Would you please copy each line of the data in which the string "where" occurs?

[Source data]
* * * * * * * * *
-- ==== Sys2Proof/Word.lean ====
section
/-! DEFINITION. The words of the block and the two closed value sets its commands carry
(spec/00_scope.md R5, R7; spec/30_encoding.md R60, R63, R64). -/

namespace Sys2Proof

/-- A command word, CMD_W = 8 bits (R5, R60), and one byte of session memory (R40). -/
abbrev Byte := BitVec 8

/-- COUNTER_W = 16 bits: TCNT, ICR, PW, RDTMP (R5); also a response (R31). -/
abbrev Word := BitVec 16

/-- HANDLER_W = 4 bits: a handler identifier, and SLOT (R5, R17). -/
abbrev HandlerId := BitVec 4

/-- The polarity of a transition on the echo input, and the armed polarity EDGE (R14, R63). -/
inductive Edge where
  | falling
  | rising
deriving DecidableEq, Repr, Inhabited

/-- The six prescaler settings, in the order of their codes 0 to 5 (R13, R64). -/
inductive Prescaler where
  | off
  | div1
  | div8
  | div64
  | div256
  | div1024
deriving DecidableEq, Repr, Inhabited

end Sys2Proof
end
* * * * * * * * *
■ Output for this exercise
inductive Edge where
inductive Prescaler where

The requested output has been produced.